Proximity ligation assay utilizing fluorescently labeled oligonucleotide probes allows the detection of protein-protein interactions implicated in Alzheimer’s disease (ApoE-C1q) and breast cancer (ErbB3-EGFR)
Within cells, a number of biological processes depend on protein-protein interaction. The interaction could be either stable or transient depending on the nature of function it assumes. For instance, a stable interaction of RNR1 and RNR2 subunits is required to form an active ribonucleotide reductase enzyme, which catalyzes the conversion of ribonucleotides to deoxyribonucleotides for DNA synthesis. Among the strongest binding types is the interaction between RNase A and ribonuclease inhibitor, which exhibits dissociation constant (KD) in the femtomolar (10-15) range. In contrast, the receptors involved in signal transduction interact transiently as the binding is reversible (Perkins et al., 2010). An exemplary case is the ErbB family receptor, which undergoes conformational change (upon binding to a ligand) to dimerize with distinct ErbB receptor (Macdonald-Obermann et al.., 2013).
It follows that the ability to detect protein-protein interaction could be highly useful to both basic science research as well as translational medicine. A commonly used technique for in vitro application is based on affinity purification followed by mass spectrometry analysis of associating proteins for identification. Alternatively, co-immunoprecipitation assay could be performed on cell extract using an antibody directed against the target protein to isolate its interacting proteins. For in vivo detection, a ‘two-hybrid’ screening method can be employed, wherein the interaction between two separate proteins expressed by distinct plasmids leads to the transactivation of a reporter gene in transfected cells. The latter method was used to uncover the interaction between the C-terminus and N-terminus of Rb (retinoblastoma) protein (Hensey et al., 1994_).

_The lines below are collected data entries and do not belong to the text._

-- ==== Sys2Proof/Machine/Memory.lean ====
section
/-! DEFINITION. The meanings of loads, stores and atomics (Table 9.11; R254 to R263), SLD (R233) and PREF (R261). -/

namespace Sys2Proof.Machine

open Host (Outcome)

/-- Bytes of a size code, and whether the result is sign-extended (Table 12.2). -/
def sizeBytes (n : Nat) : Nat := if n = 5 then 1 else if n = 6 then 2 else 2 ^ n

/-- Write a group of registers in some lanes (R255): one, two or four registers, a short value extended. -/
def writeGroup (k : Core) (sl : Nat) (w : Warp) (m : Word) (d : Option Nat) (n : Nat) (signed : Bool) (f : Nat → Nat) : Core :=
  match d with
  | none => k
  | some r =>
    if n < 4 then writeV k sl w r m fun l => if signed then BitVec.ofInt 32 (sext (8 * n) (f l)) else wd (f l)
    else (List.range (n / 4)).foldl (fun k i => writeV k sl w (r + i) m fun l => wd (f l / 2 ^ (32 * i))) k

/-- A destination field's register, none when it discards. -/
def destReg (d : BitVec 7) : Option Nat := if d.toNat < 0x60 then some d.toNat else none

/-- A value of a lane list. -/
def valueOf (vs : List (Nat × Nat)) (l : Nat) : Nat := match vs.find? fun p => decide (p.1 = l) with | some p => p.2 | none => 0

/-! ### From lanes to requests -/

/-- Continue an access once every paged lane is translated: parked lanes leave the entry, the others go on (R20, R85,
R257 item 5). -/
def withXlate (s : State) (x : Ctx) (e : Nat → Nat) (n : Nat) (write : Bool) (acc : Nat)
    (body : State → Ctx → (Nat → Nat) → State) : State :=
  let r := lanesXlate s x e n write acc
  let walks := (r.2.filter fun p => decide (p.2 = .walk)).map Prod.fst
  let parked := (r.2.filter fun p => decide (p.2 = .park)).map Prod.fst
  if walks ≠ [] then startWalks r.1 x e walks acc
  else
    let gone := maskOf parked.contains
    let pa (l : Nat) : Nat := match r.2.find? fun p => decide (p.1 = l) with | some (_, .ok a) => a | _ => 0
    let x := { x with act := x.act &&& ~~~gone, e := part x.e (x.e.mask &&& ~~~gone), w := parkAll x.w x e parked acc,
                      k := r.1.core x.core }
    body r.1 x pa

/-- A lane's target and its place in it, for an access that leaves the core. -/
def targetOf (s : State) (x : Ctx) (va n pa : Nat) : Option (Target × Nat) :=
  match locate s x va n with
  | .paged => some (.mem pa, pa)
  | .slice c off => some (.slice c off, off)
  | .peer w off => some (.peer (devOfCore s x.core) w (windowOf s (devOfCore s x.core) w) off, off)
  | .own off _ _ => some (.slice x.core off, off)
  | .bad => none

/-- A target's naturally aligned unit of n bytes: 64 for a load's line, the operand size for an atomic (R62). -/
def unitTarget (t : Target) (n : Nat) : Target :=
  match t with
  | .mem a => .mem (a / n * n)
  | .slice c o => .slice c (o / n * n)
  | .peer d w v o => .peer d w v (o / n * n)
  | .node d => .node d

/-- Group lane operations by unit, in the order of their first lanes. -/
def groupOps (ops : List (Target × LaneOp)) : List (Target × List LaneOp) :=
  (ops.map Prod.fst).eraseDups.map fun t => (t, (ops.filter fun o => decide (o.1 = t)).map Prod.snd)

/-- Does the instruction's lane access its core's own slice directly: its own allocation or private scratch, or, by a
window, another allocation of its launch on the core (R58); a speculative write goes to Brine unless it is private
(R126)? -/
def direct (s : State) (x : Ctx) (write : Bool) (va n : Nat) : Option (Nat × Nat) :=
  match locate s x va n with
  | .own off gen priv => if write && speculative x.w && !priv then none else some (off, gen)
  | .paged | .slice .. | .peer .. | .bad => none

/-- Write a slice under a generation, noting the dirty granules of the workgroup whose allocation it is. -/
def ownWrite (s : State) (c off gen : Nat) (bs : List Byte) : State :=
  let s := s.updCore c fun k => sliceWrite k gen off bs
  { s with
    wgs := s.wgs.map fun p =>
      if p.2.core = c ∧ p.2.base ≤ off ∧ off < p.2.base + p.2.size then (p.1, noteWrite p.2 (modeOf s p.2) off bs.length)
      else p }

/-- Is some active lane's serialisation point outside the workgroup's own allocation (Table 7.4)? -/
def outside (s : State) (x : Ctx) (e : Nat → Nat) (n : Nat) : Bool :=
  (lanesOf x.act).any fun l =>
    match locate s x (e l) n with
    | .own off _ priv => !priv && !(decide (x.wg.base ≤ off) && decide (off + n ≤ x.wg.base + x.wg.size))
    | .paged | .slice .. | .peer .. => true
    | .bad => false

/-- Is some active lane's access outside private scratch (Table 6.3)? -/
def outsidePriv (s : State) (x : Ctx) (e : Nat → Nat) (n : Nat) : Bool :=
  (lanesOf x.act).any fun l => match locate s x (e l) n with | .own _ _ true => false | _ => true

/-- Does the lane queue hold anything not yet performed? A release on the own slice, which Brine does not hold, waits
for it (Table 3.4 row 7). -/
def laneBusy (g : Wg) : Bool := !g.laneQ.isEmpty || g.left.any fun r => decide (r.path = .lane)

Proximity ligation assay (PLA) represents an immunological method for detecting protein-protein interactions with a single molecule resolution (Soderberg et al., 2006). In addition to the high degree of sensitivity and specificity, PLA could be used to confirm the protein-protein interaction detected by co-immunoprecipitation or co-localization assay in a short period of time. To detect, two distinct primary antibodies are used to bind to each interacting protein separately. Subsequently, it is bound to secondary antibody conjugated to unique oligonucleotides. If the two interacting proteins are proximally located (not necessarily juxtaposed), then the two oligonucleotides can form a circular DNA strand in the presence of two additional circle-forming oligonucleotides. After ligating to form a closed circle, polymerase is added to extend via rolling-circle DNA synthesis. By hybridizing fluorescently labeled oligonucleotides to the “amplified” DNA, the protein-protein interaction within cells can be detected by fluorescence microscopy (Zatloukal et al., 2014).

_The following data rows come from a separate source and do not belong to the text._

-- ==== Sys2Proof/Machine/Channel.lean ====
section
/-! DEFINITION. Ordered channels (R90, R275 to R277). -/

namespace Sys2Proof.Machine

open Host (Outcome)

/-- A channel of a workgroup. -/
def chanOf (g : Wg) (n : Nat) : Chan := (fget g.chans n).getD Chan.fresh
/-- Change a channel of a workgroup. -/
def updChan (s : State) (g n : Nat) (f : Chan → Chan) : State := s.updWg g fun x => { x with chans := fput x.chans n (f (chanOf x n)) }
/-- The channel number of an F2I word. -/
def chanNo (f : F2I) : Nat := f.imm.toNat % 64

/-- A channel instruction in a state that Table 12.7 does not allow. -/
def chanTrap (x : Ctx) (n : Nat) (ok : List ChanState) : Option TrapInfo :=
  if x.act = 0 ∨ ok.contains (chanOf x.wg n).st then none else some (trapOf cCHANNEL)

/-- The register of the lowest active lane that a channel opening names, and the next one. -/
def openPair (s : State) (x : Ctx) (a : Nat) : Double := pairLane s x a ((lowLane x.act).getD 0)

/-- Does an endpoint lie in the slice of a core of the device, or in a bound peer window (R55, R65, R257, R276)? -/
def endpointOk (s : State) (k e : Nat) : Bool :=
  match regionOf e with
  | .slice idx off => (coreOfIdx s k idx).isSome && decide (off + 4 ≤ addressable (s.dev k).hcshare)
  | .peer w off => (windowOf s k w).valid && decide (off + 4 ≤ (windowOf s k w).size * 65536)
  | .paged | .local_ _ | .reserved => false

/-- CHOPEN.tx (R276). -/
def execChopenTx (f : F2I) (s : State) : Outcome State Fault Refusal :=
  issue (.chopenTx f) s fun x =>
    let n := chanNo f
    let e := (openPair s x f.a.toNat).toNat
    let known := endpointOk s (devOfCore s x.core) e
    { own := (chanTrap x n [.closed]).or
        (if x.act = 0 then none
         else if e % 64 ≠ 0 then some (trapAt cMISALIGNED e)
         else if !known then some (trapAt cBOUNDS e)
         else none)
      live := true
      next :=
        if x.act = 0 then goOn s x x.k x.w
        else goOn (updChan s x.g n fun _ => { Chan.fresh with st := .tx, endpoint := e }) x x.k x.w }

/-- What a rolled-back workgroup is to receive again of a channel stands in the ring of its next opening (R146): its numbers
to come, and the ring's words. -/
def takeAgain (s : State) (g n : Nat) : State :=
  match fget s.wgs g with
  | none => s
  | some x =>
    match (fget x.again n).getD [] with
    | [] => s
    | ms :: rest =>
      let c := chanOf x n
      let s := s.updWg g fun x => { x with
        again := fput x.again n rest, chans := fput x.chans n { c with delivered := ms.length } }
      ms.zipIdx.foldl (fun s p => wgWrite s g (c.ring + 4 * (p.2 % (c.size / 4))) (bytesOfNat 4 p.1)) s

/-- CHOPEN.rx (R276). -/
def execChopenRx (f : F2I) (s : State) : Outcome State Fault Refusal :=
  issue (.chopenRx f) s fun x =>
    let n := chanNo f
    let v := openPair s x f.a.toNat
    let ring := (v.setWidth 32).toNat
    let size := (v.extractLsb' 32 32).toNat
    let at_ := 0xFF_0000_0000_0000 + ring
    { own := (chanTrap x n [.closed]).or
        (if x.act = 0 then none
         else if ring % 64 ≠ 0 then some (trapAt cMISALIGNED at_)
         else if size % 64 ≠ 0 ∨ size < 64 ∨ 65536 < size ∨ x.wg.size < ring + size then some (trapAt cBOUNDS at_)
         else none)
      live := true
      next :=
        if x.act = 0 then goOn s x x.k x.w
        else
          let s := takeAgain (updChan s x.g n fun _ => { Chan.fresh with st := .rx, ring := ring, size := size }) x.g n
          goOn s x (s.core x.core) x.w }

/-- Where the messages of an endpoint go; an endpoint that names no core of the device goes to the device node, which
takes none. -/
def endpointTarget (s : State) (k e : Nat) : Target :=
  match regionOf e with
  | .slice idx off => match coreOfIdx s k idx with | some c => .slice c off | none => .node k
  | .peer w off => .peer k w (windowOf s k w) off
  | .paged | .local_ _ | .reserved => .node k

/-- SEND: one message per active lane enters the channel queue, in ascending lane order (R277). Through a peer window that is not
bound, or not so far, it traps at the issuer (R65, R366). -/
def execSend (f : F2I) (s : State) : Outcome State Fault Refusal :=
  issue (.send f) s fun x =>
    let n := chanNo f
    let e := (chanOf x.wg n).endpoint
    let t := endpointTarget s (devOfCore s x.core) e
    let peer := match regionOf e with | .peer .. => true | _ => false
    { own := (chanTrap x n [.tx]).or (if x.act ≠ 0 ∧ peer && !endpointOk s (devOfCore s x.core) e then some (trapAt cBOUNDS e) else none)
      wait := roomWait s x (4 * laneCount x.act)
      next :=
        let s := (lanesOf x.act).foldl (fun s l =>
          let o : LaneOp := { lane := l, at_ := e, data := (srcLane s x f.a.toNat l).toNat, swap := 0, va := e, keep := 0 }
          accept s { mkReq s x .channel (.message n) t 4 [o] none none false [] with phase := 2 } (speculative x.w)) s
        goOn s x (s.core x.core) x.w }

/-- Messages delivered and not yet received. -/
def chanReady (c : Chan) : Nat := c.delivered - c.received

/-- RECV: the warp waits until the ring holds a message for every active lane (R277). A slot that is uncorrectable data replays
the launch (R153, log 95). -/
def execRecv (f : F2I) (s : State) : Outcome State Fault Refusal :=
  issue (.recv f) s fun x =>
    let n := chanNo f
    let c := chanOf x.wg n
    let ls := lanesOf x.act
    let slot (i : Nat) : Nat := c.ring + 4 * ((c.received + i) % (c.size / 4))
    let v (l : Nat) : Word := BitVec.ofNat 32 (wgNat s x.g (slot ((ls.takeWhile fun j => decide (j < l)).length)) 4)
    { own := chanTrap x n [.rx]
      live := true
      wait := if x.act ≠ 0 ∧ chanReady c < ls.length then some .warp else none
      next :=
        if x.act = 0 then goOn s x x.k x.w
        else if ls.zipIdx.any fun p => ownBad s x x.wg.gen (x.wg.base + slot p.2) 4 then poisonOut s x
        else
          goOn (updChan s x.g n fun c => { c with received := c.received + ls.length }) x (putLanes x x.k f.d.toNat v) x.w }

/-- CHFENCE and CHCLOSE on a channel open for sending: wait for the SENDs before, then the error bit traps. DESIGN CHOICE (log
94): like any trapping instruction a CHCLOSE that so traps has no effect, so that the channel stays open and its bit set. -/
def chanDrain (s : State) (x : Ctx) (n : Nat) (go : State) : Plan :=
  let c := chanOf x.wg n
  let waits := decide (x.act ≠ 0 ∧ c.st = .tx) && !(sendsOf s x (some n)).isEmpty
  { surface := true
    own := if x.act ≠ 0 ∧ c.st = .tx ∧ !waits ∧ c.err then some (trapOf cCHANNEL) else none
    live := true
    next := if waits then keepWaiting s x else go }

/-- CHFENCE (R275). -/
def execChfence (f : F2I) (s : State) : Outcome State Fault Refusal :=
  issue (.chfence f) s fun x => chanDrain s x (chanNo f) (goOn s x x.k x.w)

/-- The words of a ring from one number to another. -/
def ringWords (s : State) (g : Nat) (c : Chan) (from_ to_ : Nat) : List Nat :=
  (List.range (to_ - from_)).map fun i => wgNat s g (c.ring + 4 * ((from_ + i) % (c.size / 4))) 4

/-- A channel closes; in guarded and twin modes what it has received since the last committed checkpoint is kept for a
rollback (R146). -/
def closeChan (s : State) (x : Ctx) (n : Nat) : State :=
  let c := chanOf x.wg n
  let s := if c.st = .rx ∧ x.l.rec_.mode ≠ 0 then
      s.updWg x.g fun y => { y with
        heard := fput y.heard n ((fget y.heard n).getD [] ++
          [{ closed := s.nextId, first := c.kept, msgs := ringWords s x.g c c.kept c.received }]) }
    else s
  updChan s x.g n fun _ => Chan.fresh

/-- CHCLOSE (R275). -/
def execChclose (f : F2I) (s : State) : Outcome State Fault Refusal :=
  issue (.chclose f) s fun x =>
    let n := chanNo f
    chanDrain s x n (goOn (if x.act = 0 then s else closeChan s x n) x x.k x.w)

end Sys2Proof.Machine
end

Alzheimer’s disease is a neurodegenerative disease affecting >5 million in the U.S and >29 million individuals globally. It accounts for 60-70% of dementia and negatively impacts memory, speech, mood, behavior, body function, etc. with the life expectancy of 3-9 years following diagnosis. Though most cases are sporadic, genetic analysis of hereditary cases has identified several genes that are associated with the early onset of Alzheimer’s disease. Amyloid beta peptide (ABP) is responsible for the plaque formation in the brain, which is derived through the cleavage of amyloid precursor protein encoded by APP gene (Findeis, 2007). Apolipoprotein E (ApoE) represents another gene linked to Alzheimer’s disease as ApoE binds to ABP and may affect ABP aggregation or clearance from the brain (Holtzman et al., 2012).

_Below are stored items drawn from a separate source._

-- ==== Sys2Proof/Machine/System.lean ====
section
/-! DEFINITION. CSRs (R250), trap return (R247), CYCLE, GENQ (R251, R252), DBGBRK (R249), extended blocks (R30 to R32,
R253), SUSPQ and SPSTAT (R302, R305). -/

namespace Sys2Proof.Machine

open Host (Outcome)

/-! ### CSRs (Tables 11.2 to 11.5) -/

/-- Workgroups of a launch: the grid's product, or a pool launch's cores. -/
def launchSize (r : LRec) : Nat := if r.kind = 2 then r.pncore else r.grid0 * r.grid1 * r.grid2

/-- A Bool as a bit. -/
def bit (b : Bool) : Nat := if b then 1 else 0

/-- The code of a round state (Table 11.5, Table 13.8). -/
def roundStCode : RoundState → Nat
  | .idle => 0
  | .guessing => 1
  | .running => 2

/-- WSTAT (Table 11.5). -/
def wstat (w : Warp) : Nat :=
  (w.frontier.length + w.held.length) * 2 ^ 12 + roundStCode w.round.st * 2 ^ 10 + bit w.dbgatt * 2 ^ 9 +
    bit (!w.parks.isEmpty) * 2 ^ 8 + bit (converged w) * 4 + bit (decide (w.handler ≠ 0)) * 2 + bit w.rconvSplit

/-- LMODE (Table 11.2). -/
def lmode (r : LRec) : Nat := r.mode % 4 + bit r.genTrap * 4 + r.kind % 4 * 8 + r.pclass % 4 * 32

/-- A CSR's value (Table 11.2). -/
def csrValue (x : Ctx) (n : Nat) : Nat :=
  let lo (d : Double) : Nat := d.toNat % 2 ^ 32
  let hi (d : Double) : Nat := d.toNat / 2 ^ 32
  match n with
  | 0x000 => x.w.fpstat.toNat
  | 0x001 => wstat x.w
  | 0x002 => lo x.w.tvec
  | 0x003 => hi x.w.tvec
  | 0x004 => x.w.tcause.toNat
  | 0x005 => x.w.tinfo.toNat
  | 0x006 => lo x.w.tpc
  | 0x007 => hi x.w.tpc
  | 0x008 => lo x.w.taddr
  | 0x009 => hi x.w.taddr
  | 0x00A => x.w.tmask.toNat
  | 0x00B => x.w.tact.toNat
  | 0x00C => lo x.w.tclause
  | 0x00D => hi x.w.tclause
  | 0x010 => x.wg.base
  | 0x011 => x.wg.size
  | 0x012 => x.wg.index / 2 ^ 32
  | 0x013 => launchSize x.l.rec_ % 2 ^ 32
  | 0x014 => launchSize x.l.rec_ / 2 ^ 32
  | 0x015 => x.wg.nwarps
  | 0x016 => x.l.id
  | 0x017 => x.l.attempt
  | 0x018 => lmode x.l.rec_
  | 0x019 => x.w.base + x.w.ext * 8
  | 0x020 => x.w.timeoutCyc
  | _ => 0

/-- A double with its low or high word replaced. -/
def setLo (d : Double) (v : Word) : Double := d.extractLsb' 32 32 ++ v
/-- A double with its high word replaced. -/
def setHi (d : Double) (v : Word) : Double := v ++ d.extractLsb' 0 32

/-- A CSR write under its access code; a read-only CSR ignores it (Table 11.2). -/
def csrWrite (w : Warp) (n : Nat) (v : Word) : Warp :=
  match n with
  | 0x000 => { w with fpstat := v.setWidth 5 }
  | 0x001 => { w with rconvSplit := w.rconvSplit && !v.getLsbD 0 }
  | 0x002 => { w with tvec := setLo w.tvec (v &&& 0xFFFF_FFFC) }
  | 0x003 => { w with tvec := setHi w.tvec (v &&& 0x00FF_FFFF) }
  | 0x006 => { w with tpc := setLo w.tpc v }
  | 0x007 => { w with tpc := setHi w.tpc v }
  | 0x00C => { w with tclause := setLo w.tclause v }
  | 0x00D => { w with tclause := setHi w.tclause v }
  | 0x020 => { w with timeoutCyc := max 4096 v.toNat }
  | _ => w

/-- The handler-only CSRs. -/
def csrHandlerOnly (n : Nat) : Bool := decide (n = 6 ∨ n = 7 ∨ n = 0xC ∨ n = 0xD ∨ n = 0x20)

/-- CSRRD (R250). -/
def execCsrrd (f : F3) (m : XM) (s : State) : Outcome State Fault Refusal :=
  issue (.csrrd f m) s fun x =>
    { next := goOn s x (putLanes x x.k f.d.toNat fun _ => BitVec.ofNat 32 (csrValue x (m.off.toNat % 4096))) x.w }

/-- CSRWR: the value is V[a] of the lowest active lane (R250). -/
def execCsrwr (f : F3) (m : XM) (s : State) : Outcome State Fault Refusal :=
  issue (.csrwr f m) s fun x =>
    let n := m.off.toNat % 4096
    { priv :=
        if x.act ≠ 0 ∧ csrHandlerOnly n ∧ x.w.handler = 0 then some { cause := cPRIVILEGE, addr := 0, info := n } else none
      live := true
      next := goOn s x x.k (if x.act = 0 then x.w else csrWrite x.w n (BitVec.ofNat 32 (lowValue s x f.a.toNat))) }

/-! ### TRETURN (R247) -/

/-- The entry at a resumption PC: where a clause at TCLAUSE could hold the PC, it stands in that clause, not read yet, and its
header decides when it issues (`standing`); else it stands at a header. -/
def resumeAt (pc hdr : Double) (m : Word) : Entry :=
  let e := Entry.at_ pc m 0
  if hdr.toNat % 4 = 0 ∧ insideClause (unreadClause hdr) pc then { e with clause := some (unreadClause hdr) } else e

/-- TRETURN (R247); the handler's lanes that are left may then all wait at RCONV (R22, R244). -/
def execTreturn (f : F3) (s : State) : Outcome State Fault Refusal :=
  issue (.treturn f) s fun x =>
    { priv := if x.w.handler = 0 then some (trapOf cPRIVILEGE) else none
      next :=
        let s := done s x x.k x.w [resumeAt x.w.tpc x.w.tclause x.e.mask]
        settle (s.updWarp x.core x.slot fun w => rconvRelease (leaveHandler w x.e.mask)) x.core x.slot }

/-! ### CYCLE, GENQ, DBGBRK -/

/-- CYCLE (R251). -/
def execCycle (f : F3) (s : State) : Outcome State Fault Refusal :=
  issue (.cycle f) s fun x =>
    { next := goOn s x (putPair x x.k f.d.toNat fun _ => BitVec.ofNat 64 x.k.cycle) x.w }

/-- GENQ (R252). -/
def execGenq (f : F3) (s : State) : Outcome State Fault Refusal :=
  issue (.genq f) s fun x =>
    let priv := if x.w.round.st = .running then x.w.round.privGen else 0
    let ext := if x.w.ext = 0 then 0 else x.w.genExt
    let v := x.wg.gen % 2 ^ 16 + x.w.genBase % 2 ^ 16 * 2 ^ 16 + ext % 2 ^ 16 * 2 ^ 32 + priv % 2 ^ 16 * 2 ^ 48
    { next := goOn s x (putPair x x.k f.d.toNat fun _ => BitVec.ofNat 64 v) x.w }

/-- DBGBRK: with a debugger the warp is held and an event posted; else it traps past itself (R245, R249). -/
def execDbgbrk (f : F2I) (s : State) : Outcome State Fault Refusal :=
  issue (.dbgbrk f) s fun x =>
    let p := passed x
    let hdr := match p.clause with | some c => c.hdr | none => p.pc
    let n := f.imm.toNat
    { live := true
      next :=
        if x.act = 0 then goOn s x x.k x.w
        else if x.w.dbgatt then
          goOn { s with debug := s.debug ++ [.brk x.core x.slot p.pc n] } x x.k { x.w with hold := .debug }
        else trapTo s x { cause := cBREAK, addr := 0, info := n } p.pc hdr }

/-! ### Extended register blocks (R30 to R32, R253) -/

/-- SPEC_ILLEGAL for the instructions no round allows (Table 6.3). -/
def roundTrap (x : Ctx) : Option TrapInfo := if x.w.round.st ≠ .idle then some (trapOf cSPEC) else none

/-- REGACQ: the request joins its quadrant's queue; the warp stays at the instruction until the grant (R30, R33). -/
def execRegacq (f : FS) (s : State) : Outcome State Fault Refusal :=
  issue (.regacq f) s fun x =>
    let n := f.imm.toNat
    let q := quadOf x.slot
    { own := if x.w.ext ≠ 0 ∨ n = 0 ∨ 6 < x.w.base + n then some (trapOf cBLOCK) else roundTrap x
      next :=
        done s x { x.k with regacq := fput x.k.regacq q ((fget x.k.regacq q).getD [] ++ [(x.slot, n)]) }
          { x.w with hold := .regacq n } [issued x.e] }

/-- REGREL (R32). -/
def execRegrel (f : FS) (s : State) : Outcome State Fault Refusal :=
  issue (.regrel f) s fun x =>
    { own := roundTrap x
      next := goOn s x x.k { x.w with ext := 0, genExt := 0, blocks := x.w.blocks.take x.w.base } }

/-! ### SUSPQ and SPSTAT (R302, R305) -/

/-- The cores of a cluster group's array set, by position. -/
def groupCores (s : State) (cl : Nat) : List (Nat × Nat) :=
  (s.seq cl).members.filterMap fun p => (fget s.wgs p.2).map fun g => (p.1, g.core)

/-- SUSPQ: the suspect flags of the cluster group's arrays, read and cleared in one step. -/
def execSuspq (f : F3) (s : State) : Outcome State Fault Refusal :=
  issue (.suspq f) s fun x =>
    let set := if x.wg.cg.isSome then groupCores s (clusterOf s x.core) else []
    let flag := set.filter fun p => (s.core p.2).array.suspect
    let v := (flag.map fun p => 2 ^ p.1).sum + bit (flag.any fun p => (s.core p.2).array.suspectAcc) * 16
    { live := true
      next :=
        if x.act = 0 then goOn s x x.k x.w
        else
        let s := set.foldl (fun s p => s.updCore p.2 fun k =>
          { k with array := { k.array with suspect := false, suspectAcc := false } }) s
        goOn s x (putLanes x (s.core x.core) f.d.toNat fun _ => BitVec.ofNat 32 v) x.w }

/-- The code of an instance state (Table 13.8). -/
def instCode : InstState → Nat
  | .none => 0
  | .speculative => 1
  | .live => 2
  | .continuing => 3

/-- The round a warp's SPSTAT reports the committed iterations of: a speculative instance's is that of the instance that is
not (R125, Table 13.8). -/
def committedOf (x : Ctx) : Nat :=
  let head := x.k.warps.find? fun p =>
    decide (p.2.wg = x.g ∧ p.2.round.st = .running ∧ p.2.round.owner = x.w.round.owner ∧ p.2.round.ist ≠ .speculative)
  match x.w.round.ist, head with
  | .speculative, some p => p.2.round.committed
  | _, _ => x.w.round.committed

/-- SPSTAT (Table 13.8). -/
def execSpstat (f : F3) (s : State) : Outcome State Fault Refusal :=
  issue (.spstat f) s fun x =>
    let r := x.w.round
    let run := decide (r.st = .running)
    let v := (if run then instCode r.ist else 0) * 2 ^ 14 + roundStCode r.st * 2 ^ 12 + (if run then r.inst else 0) * 2 ^ 8 +
      committedOf x % 16 * 16 + r.width % 16
    { next := goOn s x (putLanes x x.k f.d.toNat fun _ => BitVec.ofNat 32 v) x.w }

end Sys2Proof.Machine
end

More recently, the role of APoE, which is also implicated in atherosclerosis (narrowing of arteries due to plaque buildup), has been investigated from an alternate perspective. Classical complement cascade (CCC) refers to an immunological mechanism that functions to activate phagocytosis, promote inflammation, and perforate cell membrane to eliminate invading microbes. Intriguingly, the investigators at Ludwig-Maximilians-University (Germany) have found that CCC is activated in ApoE deficient mice. Consistently, ApoE was shown to suppress CCC activity by binding to C1q protein, which initiates the CCC process (Yin et al., 2019). To demonstrate the latter, they used proximity ligation assay (PLA) to detect C1q-ApoE complexes formed in cultured human cells, which was visualized by fluorescence microscopy.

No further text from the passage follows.